Can we find the value of the below series?
$\displaystyle \sum_{n=1}^{\infty}2n\int_{0}^{1}(1-t^2)^{n}t^{2n-1}dt=?$
The way I rewrote the integral had a fatal algebraic mistake.
Thanks Mr. F
What I wrote would give
$\displaystyle
\int_{0}^{1}(1-t^2)^nt^{2n-1}dt \ne =\int_{0}^{1}\int_{t^2}^{1}ns^{n-1}t^{2n-1}dsdt=\int_{0}^{1}(1^n-(t^2)^n))t^{2n-1}dt
$
The integral seems to be way nastier than it looked at first, but taking a peek into my integral tables ("Tables of integrals, series and products", Gradshteyn and Ryzhik) its value is (1/2)B(n,n), where B is the betta function, and since B(x,y) = G(x)G(y)/G(x+y), with G = the gamma function, and since the gamma function is the factorial function, we get:
B(n,n) = G(n)^2/G(2n) = (n!)^2/(2n)! ==> the integral is (n!)^2/2(2n)! ==> the exercise gives the infinite series of
n(n!)^2/(2n)! and using the quotient test we get a_(n+1)/a_n --> 1/4 ==> the series converges.
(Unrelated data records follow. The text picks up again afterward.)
/-! ### The House -/

/-- Management messages. Better claims are kept; an announcement makes a device outside a House join, and a Hall that
hears a better one dissolves its House; the join goes by its steps to the Wing; keys, updates, reports, ticks and
beacons take effect once; a serial that two devices hold stops the device (R444, R546 to R551, R554 to R561, R564,
R566). The details of relaying are the model's (log entry 13 and those of the House). The model's choices in it, by
log entry: 24, 48, 49. -/
def Obligations.HouseMessagesAct : Prop :=
  ∀ (p : Fin 16) (f : FrameIn) (w : BitVec 512) (s : State), s.wf = true → OnlyMgmt s p f w →
    let s1 := noteFrame p f s
    let h := s1.house
    let c := Claim.ofMsg w
    let direct : Prop := 0x8000 ≤ mgN w 6 2
    (mgN w 0 1 = 0x80 → h.hstate ≠ .wing → h.hstate ≠ .hall → c.serial ≠ s1.g.serial →
      ∃ u, Takes (.claim p f) p f s u ∧ u.house.topEpoch = (if h.topEpoch < c.epoch then c.epoch else h.topEpoch)
        ∧ (∀ b, h.best = some b → c.better b = false → u.house.best = h.best)
        ∧ (h.best = none ∨ (∃ b, h.best = some b ∧ c.better b = true) →
            u.house.best = some c ∧ u.house.bestSince = s1.now)
        ∧ u.house.hstate = (if h.hstate = .claiming ∧ c.better (ownClaim s1) = true then .candidate else h.hstate))
    ∧ (mgN w 0 1 = 0x81 → c.serial ≠ s1.g.serial → direct → portUp (s1.port p) = true →
      (h.hstate = .unattached ∨ h.hstate = .candidate ∨ h.hstate = .claiming → mgN w 4 2 < 1024 →
        ∃ u, Takes (.hallAnnounce p f) p f s u ∧ u.house.hstate = .joining ∧ u.house.hall = some c ∧ u.house.viaPort = p
          ∧ u.house.mgen = mgF w 28 4 ∧ u.house.joinAt = s1.now)
      ∧ (h.hstate = .hall → h.isHall = true → ∀ own, h.hall = some own → own.serial ≠ c.serial → c.better own = true →
        ∃ u, Takes (.hallAnnounce p f) p f s u ∧ u.house.hstate = .joining ∧ u.house.isHall = false ∧ u.house.hall = some c))
    ∧ (mgN w 0 1 = 0x82 → ¬ direct →
      (h.hstate = .hall → h.isHall = true → mgF w 16 8 ≠ s1.g.serial → (∀ x ∈ h.wings, x.serial ≠ mgF w 16 8) →
        Takes (.joinReq p f) p f s { s1 with house := { h with joins := h.joins ++ [(mgN w 28 2, w)] } })
      ∧ (h.hstate ≠ .hall → h.hstate ≠ .wing → Takes (.joinReq p f) p f s s1))
    ∧ (mgN w 0 1 = 0x83 → mgF w 16 8 = s1.g.serial → h.hstate = .joining →
      (mgN w 8 1 = 0 → ∃ u, Takes (.joinAck p f) p f s u ∧ u.house.node = fld w 80 10 ∧ u.house.epoch = mgF w 12 4
        ∧ u.house.hstate = .joining)
      ∧ (mgN w 8 1 ≠ 0 → ∃ u, Takes (.joinAck p f) p f s u ∧ u.house.hstate = .candidate
        ∧ u.house.refusedAt = some s1.now))
    ∧ (mgN w 0 1 = 0x84 → h.isHall = false → h.hstate = .joining → h.node ≠ 0 →
      ∃ u, Takes (.keyShare p f) p f s u ∧ u.house.hstate = .wing ∧ u.house.nodeValid = true ∧ u.house.node = h.node
        ∧ u.house.houseKey = some (houseKey h.keyPair (fld w 64 392)
            (houseSalt (h.hall.getD {}).serial s1.g.serial) (houseInfo h.epoch)))
    ∧ (mgN w 0 1 = 0x85 →
      (h.houseKey = none → Takes (.keyDeliver p f) p f s s1)
      ∧ (∀ hk, h.houseKey = some hk → mgN w 8 1 < 16 → mgN w 9 1 = 1 → (s1.port (mgN w 8 1)).rxKey = none →
        let body := gcmOpen hk (deliverIv (mgN w 8 1) 1 (mgF w 12 4) (ownNode s1)) (leB 16 (fld w 0 128 : BitVec 128))
          (leB 48 (fld w 128 384 : BitVec 384))
        ∃ u, Takes (.keyDeliver p f) p f s u
          ∧ (body = none → Recorded s1 u ∧ u.audit.seq = s1.audit.seq + 1)
          ∧ (∀ bs, body = some bs → ∃ k, (u.port (mgN w 8 1)).rxKey = some k ∧ k.epoch = mgF w 12 4
              ∧ k.key = BitVec.ofNat 256 (leNat (bs.take 32)))))
    ∧ (mgN w 0 1 = 0x86 →
      (h.hstate = .wing → mgF w 8 4 = h.epoch → h.heard = none → ∃ u, Takes (.houseDissolve p f) p f s u
        ∧ u.house.hstate = .candidate ∧ u.house.nodeValid = false ∧ u.house.members = [] ∧ u.house.routes = [])
      ∧ (h.hstate ≠ .wing ∨ mgF w 8 4 ≠ h.epoch → Takes (.houseDissolve p f) p f s s1))
    ∧ (mgN w 0 1 = 0x87 →
      (h.isHall = false → Takes (.keyReq p f) p f s s1)
      ∧ (∀ l, h.isHall = true → (linksOf s1 (mgN w 4 2)).find? (·.port = mgN w 8 1) = some l →
        ∃ u, Takes (.keyReq p f) p f s u ∧ u.free = s1.free + 1))
    ∧ (mgN w 0 1 = 0x88 →
      (h.hstate ≠ .wing ∨ mgF w 8 4 ≤ h.mgen → Takes (.memberUpdate p f) p f s s1)
      ∧ (h.hstate = .wing → h.mgen < mgF w 8 4 → ∃ u, Takes (.memberUpdate p f) p f s u ∧ u.house.mgen = mgF w 8 4
        ∧ (mgN w 14 1 = 0 → u.house.members = ninsert h.members (mgN w 12 2))
        ∧ (mgN w 14 1 = 1 → u.house.members = nremove h.members (mgN w 12 2))))
    ∧ (mgN w 0 1 = 0x89 →
      (h.isHall = false → Takes (.linkReport p f) p f s s1)
      ∧ (h.isHall = true → mgN w 9 1 = 0 → ∃ u, Takes (.linkReport p f) p f s u
        ∧ u.house.reports = (h.reports.filter fun r => !(r.node = mgN w 4 2 && r.port = mgN w 8 1))
            ++ [{ node := mgN w 4 2, port := mgN w 8 1, serial := mgF w 16 8 }]))
    ∧ (mgN w 0 1 = 0x8A →
      (h.hstate ≠ .wing ∨ mgF w 8 8 ≤ h.hallTime → Takes (.tick p f) p f s s1)
      ∧ (h.hstate = .wing → h.hallTime < mgF w 8 8 →
        let at_ := (mgF w 8 8).toNat + (s1.port p).delay
        ∃ u, Takes (.tick p f) p f s u ∧ u.house.hallTime = mgF w 8 8
          ∧ (s1.now + 1000 < at_ → u.g.houseTime = BitVec.ofNat 64 at_)
          ∧ (at_ ≤ s1.now + 1000 → u.g.houseTime = s1.g.houseTime ∧ u.house.slew = (at_ : Int) - s1.now)))
    ∧ (mgN w 0 1 = 0x8B →
      (h.hstate ≠ .wing ∨ h.lastBeacon = some (mgF w 8 4) → Takes (.beacon p f) p f s s1)
      ∧ (h.hstate = .wing → h.lastBeacon ≠ some (mgF w 8 4) → ∃ u, Takes (.beacon p f) p f s u
        ∧ u.house.lastBeacon = some (mgF w 8 4) ∧ u.cad.hallLost = decide (mgN w 25 1 = 4)))
    ∧ (mgN w 0 1 = 0x8C → portUp (s1.port p) = true → ∃ u, Takes (.timePing p f) p f s u
      ∧ Queued p [.mgmt (leB 64 (mgMsg 0x8D 0 (mgSrc s1) neighbour [(8, mgN w 8 8), (16, s1.now), (24, s1.now)]))] s1 u)
    ∧ (mgN w 0 1 = 0x8D → ∀ t1, (s1.port p).pingT1 = some t1 → Takes (.timePong p f) p f s (s1.setPort p { s1.port p with
        pingT1 := none, delay := ((s1.now - t1) - (mgN w 24 8 - mgN w 16 8)) / 2 }))
    ∧ (mgN w 0 1 = 0x8E → h.hstate = .wing → mgN w 4 2 = 0 →
      (mgN w 20 1 = 0 → groupOf s1 (mgN w 8 1) = none → groupStatus s1 (mgN w 9 1) (mgN w 16 4) = St.ok →
        ∃ u, Takes (.groupSet p f) p f s u ∧ groupOf u (mgN w 8 1) = some {
          slot := freeGroupSlot s1, room := mgN w 9 1, members := mgN w 10 2, rank := mgN w 12 2, kib := mgN w 16 4 })
      ∧ (mgN w 20 1 = 0 → groupOf s1 (mgN w 8 1) = none → groupStatus s1 (mgN w 9 1) (mgN w 16 4) ≠ St.ok →
        ∃ u, Takes (.groupSet p f) p f s u ∧ u.groups = s1.groups)
      ∧ (mgN w 20 1 = 1 ∨ mgN w 20 1 = 4 → ∃ u, Takes (.groupSet p f) p f s u ∧ groupOf u (mgN w 8 1) = none))
    ∧ (mgN w 0 1 = 0x8F → mgF w 16 8 = s1.g.serial → mgF w 24 4 ≠ h.nonce →
      ∃ u, Takes (.dupStop p f) p f s u ∧ u.house.hstate = .stopped)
About its value I'll pass for now.
Tonio
The integral can be written $\displaystyle \frac{1}{2} \int_0^1 (t^2)^{n-1} (1 - t^2)^n d(t^2)$ which is recognised as a Beta function: Beta function - Wikipedia, the free encyclopedia
$\displaystyle \frac{1}{2} \int_0^1 (t^2)^{n-1} (1 - t^2)^n d(t^2) = \frac{1}{2} B(n, n+1)$.
So the job is to calculate $\displaystyle \frac{1}{2} \sum_{n=1}^{+\infty} (n B(n, n+1)) = \frac{1}{2} \sum_{n=1}^{+\infty} \frac{(n!)^2}{(2n)!}$.
$\displaystyle n\beta (n,n+1)=n\cdot \frac{\Gamma (n)\Gamma (n+1)}{\Gamma (2n+1)}=n\int_{0}^{1}{t^{n-1}(1-t)^{n}\,dt},$ now swap integral and series, compute the series and finally compute the remaining integral.
in fact, we could've done this immediately given the problem, just swap series and integral and then compute the series. (Find a formula for $\displaystyle \sum_{n=1}^\infty n a^n$ and then solve the remaining integral.)
I agree with Krizalid:
$\displaystyle 2n(1-t^2)^{n}t^{2n-1}=\frac{2n}{t}(1-t^2)^n(t^2)^n$
Summing it up gives:
$\displaystyle \frac{2}{t}\sum_{n=1}^{\infty}n(t^2-t^4)^n$
$\displaystyle \sum_{n=1}^{\infty} na^n=\frac{a}{(1-a)^2}$ for $\displaystyle a<1$.
So the above sum is $\displaystyle \frac{2}{t}\cdot\frac{t^2-t^4}{(1-t^2+t^4)^2}$
Simplifying an integrating yields:
$\displaystyle 2\int_0^1\frac{-t^3+t}{(t^4-t^2+1)^2}\,dt$
That doesn't look like much fun; I evaluated it on my TI-89 and got $\displaystyle \frac{2\pi\sqrt{3}+9}{27}$.